### ASSIGNMENT
Without changing anything, copy out each entry.

Collected data
-- ==== Sys2Proof/Machine/Keystream.lean ====
section
/-! DEFINITION. The keystream generator and its commands (42_keystream.md): SEED_PUSH, SEED_CLEAR, KS_SEED, KS_BIT,
KS_BYTE, KS_XOR. -/

namespace Sys2Proof.Machine

/-! Clocking -/

/-- One register's clock: shift right by one, and XOR the tap mask when bit 0 was 1 (R138). -/
def tickRegister (r t : Word) : Word := if r.getLsbD 0 then (r >>> 1) ^^^ t else r >>> 1

/-- KsTick on an instance: all five registers clock, ungated (R138, R139). -/
def Keystream.tick (x : Keystream) : Keystream :=
  { x with lfsr := Vector.ofFn fun i : Fin 5 => tickRegister x.lfsr[i] x.tap[i] }

/-- The XOR of bit 0 of the five registers (R138). -/
def Keystream.lowBits (x : Keystream) : Bool :=
  x.lfsr[0].getLsbD 0 ^^ x.lfsr[1].getLsbD 0 ^^ x.lfsr[2].getLsbD 0 ^^ x.lfsr[3].getLsbD 0 ^^ x.lfsr[4].getLsbD 0

/-- The bit KsTick returns, from the new register values (R138). -/
def Keystream.tickBit (x : Keystream) : Bool := x.tick.lowBits

/-- n more rounds of `b <- ((b << 1) | KsTick(k))[7:0]` (R140). -/
def Keystream.shiftIn (n : Nat) (b : Byte) (x : Keystream) : Byte × Keystream :=
  match n with
  | 0 => (b, x)
  | n + 1 => Keystream.shiftIn n ((b <<< 1) ||| zextBit x.tickBit) x.tick

/-- Eight ticks, the first result in bit 7 (R140). -/
def Keystream.nextByte (x : Keystream) : Byte × Keystream := Keystream.shiftIn 8 0 x

/-- Whether instance k runs the legacy algorithm: only instance 0 can (R141). -/
def usesLegacy (P : Config.Params) (k : KsId) : Bool :=
  match k with
  | .ks0 => P.ks0Algo == .legacy
  | .ks1 => false

/-- KsNextByte(k) (R140), with LegacyNextByte for instance 0 under KS0_ALGO = LEGACY (R141). -/
def ksNextByte (P : Config.Params) (k : KsId) (s : State) : Byte × State :=
  if usesLegacy P k then (P.legacyKs s.lseed s.lpos, { s with lpos := s.lpos + 1 })
  else ((s.ks k).nextByte.1, s.setKs k (s.ks k).nextByte.2)

/-! Construction -/

/-- The initial value of register i: 0 is replaced by 1 (R135). -/
def initialRegister (sl : Config.Slice) (i : Fin 5) : Word :=
  if sl.init i = 0 then 1 else (sl.init i).setWidth 32

/-- The instance built from a seed slice (R135, R136). -/
def constructed (P : Config.Params) (sl : Config.Slice) : Keystream :=
  { lfsr := Vector.ofFn fun i : Fin 5 => initialRegister sl i
    tap := Vector.ofFn fun i : Fin 5 => P.tapTab i (sl.idx i)
    valid := true }

/-- LSEED and LPOS at the construction of instance 0 under KS0_ALGO = LEGACY (R135, R141). -/
def latchLegacy (P : Config.Params) (k : KsId) (s : State) : State :=
  if usesLegacy P k then { s with lseed := s.seed0.buf, lpos := 0 } else s

/-- Construct(k): instance k from SEEDBUF[k], replacing all its state (R135). The caller has checked the count. -/
def construct (P : Config.Params) (k : KsId) (s : State) : State :=
  latchLegacy P k (s.setKs k (constructed P (P.seedSlice (s.seed k).buf)))

/-- Whether exactly 16 bytes are staged for instance k (R36, R142). -/
def State.seedReady (s : State) (k : KsId) : Bool := (s.seed k).cnt == 16

/-! Seed staging -/

/-- One byte pushed; the 17th and later are dropped and the count becomes 17 (R132). -/
def SeedStage.push (x : SeedStage) (b : Byte) : SeedStage :=
  if h : x.cnt.toNat < 16 then { buf := x.buf.set x.cnt.toNat b h, cnt := x.cnt + 1 }
  else { x with cnt := 17 }

/-! Effects of the commands, each with the block's parameters as an argument -/

/-- The effect of KS_SEED k (R142). -/
def ksSeedEffect (P : Config.Params) (k : KsId) (s : State) : State :=
  if s.seedReady k then succeed (construct P k s) else raiseError .invalidSeed s

/-- The effect of KS_BIT k (R143). -/
def ksBitEffect (P : Config.Params) (k : KsId) (s : State) : State :=
  if usesLegacy P k then raiseError .illegalCommand s
  else if (s.ks k).valid then
    succeed { s.setKs k (s.ks k).tick with result := zextBit (s.ks k).tickBit }
  else raiseError .ksNotSeeded s

/-- The effect of KS_BYTE k (R144). -/
def ksByteEffect (P : Config.Params) (k : KsId) (s : State) : State :=
  if (s.ks k).valid then
    succeed { (ksNextByte P k s).2 with result := (ksNextByte P k s).1 }
  else raiseError .ksNotSeeded s

/-- The effect of KS_XOR k, b (R145). -/
def ksXorEffect (P : Config.Params) (k : KsId) (b : Byte) (s : State) : State :=
  if (s.ks k).valid then
    succeed { (ksNextByte P k s).2 with result := b ^^^ (ksNextByte P k s).1 }
  else raiseError .ksNotSeeded s

/-! The commands -/

/-- SEED_PUSH k, b (R132). -/
def execSeedPush (k : KsId) (b : Byte) (s : State) : Result :=
  .next (submit (.seedPush k b) s fun s => succeed (s.setSeed k ((s.seed k).push b)))

/-- SEED_CLEAR k (R133). -/
def execSeedClear (k : KsId) (s : State) : Result :=
  .next (submit (.seedClear k) s fun s => succeed (s.setSeed k SeedStage.empty))

/-- KS_SEED k (R142). -/
def execKsSeed (k : KsId) (s : State) : Result :=
  .next (submit (.ksSeed k) s (ksSeedEffect Config.params k))

/-- KS_BIT k (R143). -/
def execKsBit (k : KsId) (s : State) : Result :=
  .next (submit (.ksBit k) s (ksBitEffect Config.params k))

/-- KS_BYTE k (R144). -/
def execKsByte (k : KsId) (s : State) : Result :=
  .next (submit (.ksByte k) s (ksByteEffect Config.params k))

/-- KS_XOR k, b (R145). -/
def execKsXor (k : KsId) (b : Byte) (s : State) : Result :=
  .next (submit (.ksXor k b) s (ksXorEffect Config.params k b))

end Sys2Proof.Machine
end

### ANSWER AREA
-- ==== Sys2Proof/Machine/Keystream.lean ====
section
/-! DEFINITION. The keystream generator and its commands (42_keystream.md): SEED_PUSH, SEED_CLEAR, KS_SEED, KS_BIT,
KS_BYTE, KS_XOR. -/

namespace Sys2Proof.Machine

/-! Clocking -/

/-- One register's clock: shift right by one, and XOR the tap mask when bit 0 was 1 (R138). -/
def tickRegister (r t : Word) : Word := if r.getLsbD 0 then (r >>> 1) ^^^ t else r >>> 1

/-- KsTick on an instance: all five registers clock, ungated (R138, R139). -/
def Keystream.tick (x : Keystream) : Keystream :=
  { x with lfsr := Vector.ofFn fun i : Fin 5 => tickRegister x.lfsr[i] x.tap[i] }

/-- The XOR of bit 0 of the five registers (R138). -/
def Keystream.lowBits (x : Keystream) : Bool :=
  x.lfsr[0].getLsbD 0 ^^ x.lfsr[1].getLsbD 0 ^^ x.lfsr[2].getLsbD 0 ^^ x.lfsr[3].getLsbD 0 ^^ x.lfsr[4].getLsbD 0

/-- The bit KsTick returns, from the new register values (R138). -/
def Keystream.tickBit (x : Keystream) : Bool := x.tick.lowBits

/-- n more rounds of `b <- ((b << 1) | KsTick(k))[7:0]` (R140). -/
def Keystream.shiftIn (n : Nat) (b : Byte) (x : Keystream) : Byte × Keystream :=
  match n with
  | 0 => (b, x)
  | n + 1 => Keystream.shiftIn n ((b <<< 1) ||| zextBit x.tickBit) x.tick

/-- Eight ticks, the first result in bit 7 (R140). -/
def Keystream.nextByte (x : Keystream) : Byte × Keystream := Keystream.shiftIn 8 0 x

/-- Whether instance k runs the legacy algorithm: only instance 0 can (R141). -/
def usesLegacy (P : Config.Params) (k : KsId) : Bool :=
  match k with
  | .ks0 => P.ks0Algo == .legacy
  | .ks1 => false

/-- KsNextByte(k) (R140), with LegacyNextByte for instance 0 under KS0_ALGO = LEGACY (R141). -/
def ksNextByte (P : Config.Params) (k : KsId) (s : State) : Byte × State :=
  if usesLegacy P k then (P.legacyKs s.lseed s.lpos, { s with lpos := s.lpos + 1 })
  else ((s.ks k).nextByte.1, s.setKs k (s.ks k).nextByte.2)

/-! Construction -/

/-- The initial value of register i: 0 is replaced by 1 (R135). -/
def initialRegister (sl : Config.Slice) (i : Fin 5) : Word :=
  if sl.init i = 0 then 1 else (sl.init i).setWidth 32

/-- The instance built from a seed slice (R135, R136). -/
def constructed (P : Config.Params) (sl : Config.Slice) : Keystream :=
  { lfsr := Vector.ofFn fun i : Fin 5 => initialRegister sl i
    tap := Vector.ofFn fun i : Fin 5 => P.tapTab i (sl.idx i)
    valid := true }

/-- LSEED and LPOS at the construction of instance 0 under KS0_ALGO = LEGACY (R135, R141). -/
def latchLegacy (P : Config.Params) (k : KsId) (s : State) : State :=
  if usesLegacy P k then { s with lseed := s.seed0.buf, lpos := 0 } else s

/-- Construct(k): instance k from SEEDBUF[k], replacing all its state (R135). The caller has checked the count. -/
def construct (P : Config.Params) (k : KsId) (s : State) : State :=
  latchLegacy P k (s.setKs k (constructed P (P.seedSlice (s.seed k).buf)))

/-- Whether exactly 16 bytes are staged for instance k (R36, R142). -/
def State.seedReady (s : State) (k : KsId) : Bool := (s.seed k).cnt == 16

/-! Seed staging -/

/-- One byte pushed; the 17th and later are dropped and the count becomes 17 (R132). -/
def SeedStage.push (x : SeedStage) (b : Byte) : SeedStage :=
  if h : x.cnt.toNat < 16 then { buf := x.buf.set x.cnt.toNat b h, cnt := x.cnt + 1 }
  else { x with cnt := 17 }

/-! Effects of the commands, each with the block's parameters as an argument -/

/-- The effect of KS_SEED k (R142). -/
def ksSeedEffect (P : Config.Params) (k : KsId) (s : State) : State :=
  if s.seedReady k then succeed (construct P k s) else raiseError .invalidSeed s

/-- The effect of KS_BIT k (R143). -/
def ksBitEffect (P : Config.Params) (k : KsId) (s : State) : State :=
  if usesLegacy P k then raiseError .illegalCommand s
  else if (s.ks k).valid then
    succeed { s.setKs k (s.ks k).tick with result := zextBit (s.ks k).tickBit }
  else raiseError .ksNotSeeded s

/-- The effect of KS_BYTE k (R144). -/
def ksByteEffect (P : Config.Params) (k : KsId) (s : State) : State :=
  if (s.ks k).valid then
    succeed { (ksNextByte P k s).2 with result := (ksNextByte P k s).1 }
  else raiseError .ksNotSeeded s

/-- The effect of KS_XOR k, b (R145). -/
def ksXorEffect (P : Config.Params) (k : KsId) (b : Byte) (s : State) : State :=
  if (s.ks k).valid then
    succeed { (ksNextByte P k s).2 with result := b ^^^ (ksNextByte P k s).1 }
  else raiseError .ksNotSeeded s

/-! The commands -/

/-- SEED_PUSH k, b (R132). -/
def execSeedPush (k : KsId) (b : Byte) (s : State) : Result :=
  .next (submit (.seedPush k b) s fun s => succeed (s.setSeed k ((s.seed k).push b)))

/-- SEED_CLEAR k (R133). -/
def execSeedClear (k : KsId) (s : State) : Result :=
  .next (submit (.seedClear k) s fun s => succeed (s.setSeed k SeedStage.empty))

/-- KS_SEED k (R142). -/
def execKsSeed (k : KsId) (s : State) : Result :=
  .next (submit (.ksSeed k) s (ksSeedEffect Config.params k))

/-- KS_BIT k (R143). -/
def execKsBit (k : KsId) (s : State) : Result :=
  .next (submit (.ksBit k) s (ksBitEffect Config.params k))

/-- KS_BYTE k (R144). -/
def execKsByte (k : KsId) (s : State) : Result :=
  .next (submit (.ksByte k) s (ksByteEffect Config.params k))

/-- KS_XOR k, b (R145). -/
def execKsXor (k : KsId) (b : Byte) (s : State) : Result :=
  .next (submit (.ksXor k b) s (ksXorEffect Config.params k b))

end Sys2Proof.Machine
end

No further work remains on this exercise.